*Work task*: Report how many lines in the records below hold the word "partition". Add nothing to the number.

*Exercise material*:
★ ★ ★ ★ ★

-- ==== Sys2Proof/Machine/Serve.lean ====
section
/-! DEFINITION. The round scheduler (R283, R286, R292-R307): joins and leaves, the planning of a round, its commit, token
records and their interrupts, and customers' buckets. -/

namespace Sys2Proof.Machine

/-- The frame of a partition's SERVE page. -/
def serveFrame (p : Nat) : Nat := 0x040 + p

/-- A partition's scheduler replaced. -/
def Chip.putServe (c : Chip) (p : Nat) (s : Serve) : Chip := { c with serve.parts := tabSet c.serve.parts p s }

/-- A request replaced; a FREE slot is not listed. -/
def Serve.putReq (s : Serve) (slot : Nat) (q : Req) : Serve :=
  { s with reqs := if q.state = .free then tabDel s.reqs slot else tabSet s.reqs slot q }

/-! ### Pools (R285, R286) -/

/-- The handles in use. -/
def Serve.handles (s : Serve) : List Nat := s.reqs.flatMap (fun e => e.2.pages.map Prod.snd)

/-- Set indices in use in a stack's pool. -/
def Serve.usedHbm (s : Serve) (stack : Nat) : List Nat :=
  (s.handles.filter (fun h => h / 2 ^ 30 = 1 && handleStack h = stack)).map (fun h => h % 2 ^ 26)

/-- Set indices in use in the DDR5 pool. -/
def Serve.usedDdr (s : Serve) : List Nat := (s.handles.filter (fun h => h / 2 ^ 30 = 2)).map (fun h => h % 2 ^ 30)

/-- Free HBM sets of all stacks (R308). -/
def Serve.hbmFree (s : Serve) : Nat := 12 * s.f 20 4 - (s.handles.filter (fun h => h / 2 ^ 30 = 1)).length

/-- Free DDR5 sets (R308). -/
def Serve.ddrFree (s : Serve) : Nat := s.f 28 4 - s.usedDdr.length

/-- The lowest index below a size that is not in a list. -/
def lowestFree (used : List Nat) (size : Nat) : Option Nat :=
  ((List.range (used.length + 1)).find? (fun i => !used.contains i)).filter (fun i => i < size)

/-- A handle for local page `j` of a slot (R286). -/
def Serve.allocHbm (s : Serve) (slot j : Nat) : Option Nat :=
  (List.range 12).findSome? (fun t =>
    let st := (slot + j + t) % 12
    (lowestFree (s.usedHbm st) (s.f 20 4)).map (fun i => 2 ^ 30 + st * 2 ^ 26 + i))

/-- A handle in the DDR5 pool: the lowest free set. -/
def Serve.allocDdr (s : Serve) : Option Nat := (lowestFree s.usedDdr (s.f 28 4)).map (fun i => 2 * 2 ^ 30 + i)

/-- New HBM sets for local pages of a slot (R286). -/
def Serve.grow (s : Serve) (slot : Nat) (js : List Nat) : Serve :=
  js.foldl (fun s j => match s.allocHbm slot j with
    | some h => s.putReq slot { s.req slot with pages := tabSet (s.req slot).pages j h }
    | none => s) s

/-- A slot's sets moved: into HBM, or into the DDR5 pool. -/
def Serve.moveSets (s : Serve) (slot : Nat) (toHbm : Bool) : Serve :=
  let js := (s.req slot).pages.map Prod.fst
  let s := s.putReq slot { s.req slot with pages := [] }
  js.foldl (fun s j => match (if toHbm then s.allocHbm slot j else s.allocDdr) with
    | some h => s.putReq slot { s.req slot with pages := tabSet (s.req slot).pages j h }
    | none => s) s

/-- A range copied with its lines' errors: a corrected line arrives good, an uncorrectable or poisoned one poisoned (R153,
R409). Answers whether a line was bad. -/
def Chip.copyRange (x : Ctx) (w : Consumer) (c : Chip) (src dst n : Nat) : Chip × Bool :=
  let lines := linesOf src n
  let (c, x) := c.onRead x w.part lines
  let bad := lines.filter (fun a => match c.lineHealth x a with
    | .ue => true
    | .poison => true
    | _ => false)
  let c := Chip.coverRuns x [(dst, n)] (Chip.readLines x w lines c).1
  let c := (pieces (n / 4096 + 2) dst n).foldl (fun c pc =>
    c.stage (.bytes (c.key x.fuse pc.1) (c.rdBytes x (src + (pc.1 - dst)) pc.2))) c
  ((bad.foldl (fun c a => c.stage (.health (c.key x.fuse (dst + (a - src)) / 64) .poison)) c).tierWrites [(dst, n)], !bad.isEmpty)

/-- A page handle that a command changes: slot, local page, handle before and after. -/
structure PageChange where
  slot : Nat
  page : Nat
  old : Nat
  new : Nat
deriving DecidableEq, Repr

/-- The page handles that differ between two states of a scheduler. -/
def Serve.changes (old new : Serve) : List PageChange :=
  (((old.reqs.map Prod.fst) ++ (new.reqs.map Prod.fst)).eraseDups).flatMap (fun slot =>
    let a := (old.req slot).pages
    let b := (new.req slot).pages
    (((a.map Prod.fst) ++ (b.map Prod.fst)).eraseDups).filterMap (fun j =>
      if tabGet 0 a j = tabGet 0 b j then none else some { slot := slot, page := j, old := tabGet 0 a j, new := tabGet 0 b j }))

/-- A change moves a set between the pools (R294). -/
def PageChange.moves (h : PageChange) : Bool := h.old ≠ 0 && h.new ≠ 0

/-- The runs of a set. -/
def Chip.setRun (c : Chip) (p : Nat) (s : Serve) (f : Fmt) (h : Nat) : Nat × Nat := (c.setAddr p s f h, s.setBytes f)

/-- What changes of page handles read: the sets that move (R294). -/
def Chip.changeReads (c : Chip) (p : Nat) (s : Serve) (f : Fmt) (hs : List PageChange) : List (Nat × Nat) :=
  (hs.filter PageChange.moves).map (fun h => c.setRun p s f h.old)

/-- What they write: page-table entries, the tags of new sets, sets at their new places (R285, R286, R294). -/
def Chip.changeWrites (c : Chip) (p : Nat) (s : Serve) (f : Fmt) (hs : List PageChange) : List (Nat × Nat) :=
  hs.flatMap (fun h =>
    (s.entryAddr h.slot h.page, 4) ::
      (if h.new = 0 then []
       else if h.old = 0 then (List.range (s.f 4 1)).map (fun g => (c.setAddr p s f h.new + g * s.pageBytes f, 1024))
       else [c.setRun p s f h.new]))

/-- Changes of page handles made in memory: entries written, new sets with fresh tags, moved sets copied (R285, R286, R294). -/
def Chip.applyChanges (x : Ctx) (p : Nat) (s : Serve) (f : Fmt) (hs : List PageChange) (c : Chip) : Chip :=
  let c := hs.foldl (fun c h =>
    let c := c.wr x (s.entryAddr h.slot h.page) (leBytes 4 h.new)
    let d := c.setRun p s f h.new
    if h.new = 0 then c
    else if h.old = 0 then
      (List.range (s.f 4 1)).foldl (fun c g => c.wr x (d.1 + g * s.pageBytes f) (List.replicate 1024 0xFF#8)) c
    else
      let src := c.setAddr p s f h.old
      (pieces (d.2 / 4096 + 2) d.1 d.2).foldl (fun c pc => c.stage (.bytes (c.key x.fuse pc.1) (c.rdBytes x (src + (pc.1 - d.1)) pc.2))) c) c
  (c.tierWrites (c.changeWrites p s f hs)).dramCharge p (c.changeReads p s f hs ++ ((hs.filter PageChange.moves).map (fun h => c.setRun p s f h.new)))

/-- A round command goes from one state of its scheduler to the next (R298): what it reads and writes in memory must be let through, then
it is read, and nothing is changed where a line fails; `body` makes the change and ends the command. -/
def Chip.roundIo (x : Ctx) (env : Env) (k : Cmd) (p : Nat) (old new : Serve) (reads writes : List (Nat × Nat)) (c : Chip) (body : Chip → Chip) : Chip :=
  let f := c.fmt k p new.fmtCode
  let hs := old.changes new
  let rs := reads ++ c.changeReads p new f hs
  let ws := writes ++ c.changeWrites p new f hs
  if !c.dramLets p (rs ++ ws) then c
  else c.afterIo x env k rs ws (fun c => body (Chip.applyChanges x p new f hs c))

/-! ### Token records and vectors (R305-R307) -/

/-- A token record's bytes (R305). -/
def tokenBytes (tok pos : Nat) (phase : Bool) (lp flags : Nat) : List Byte :=
  leBytes 4 (tok % 2 ^ 20) ++ leBytes 4 (pos % 2 ^ 23 + 2 ^ 31 * flagNat phase) ++ leBytes 4 lp ++ leBytes 4 flags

★ ★ ★ ★ ★

*Task solution*: 2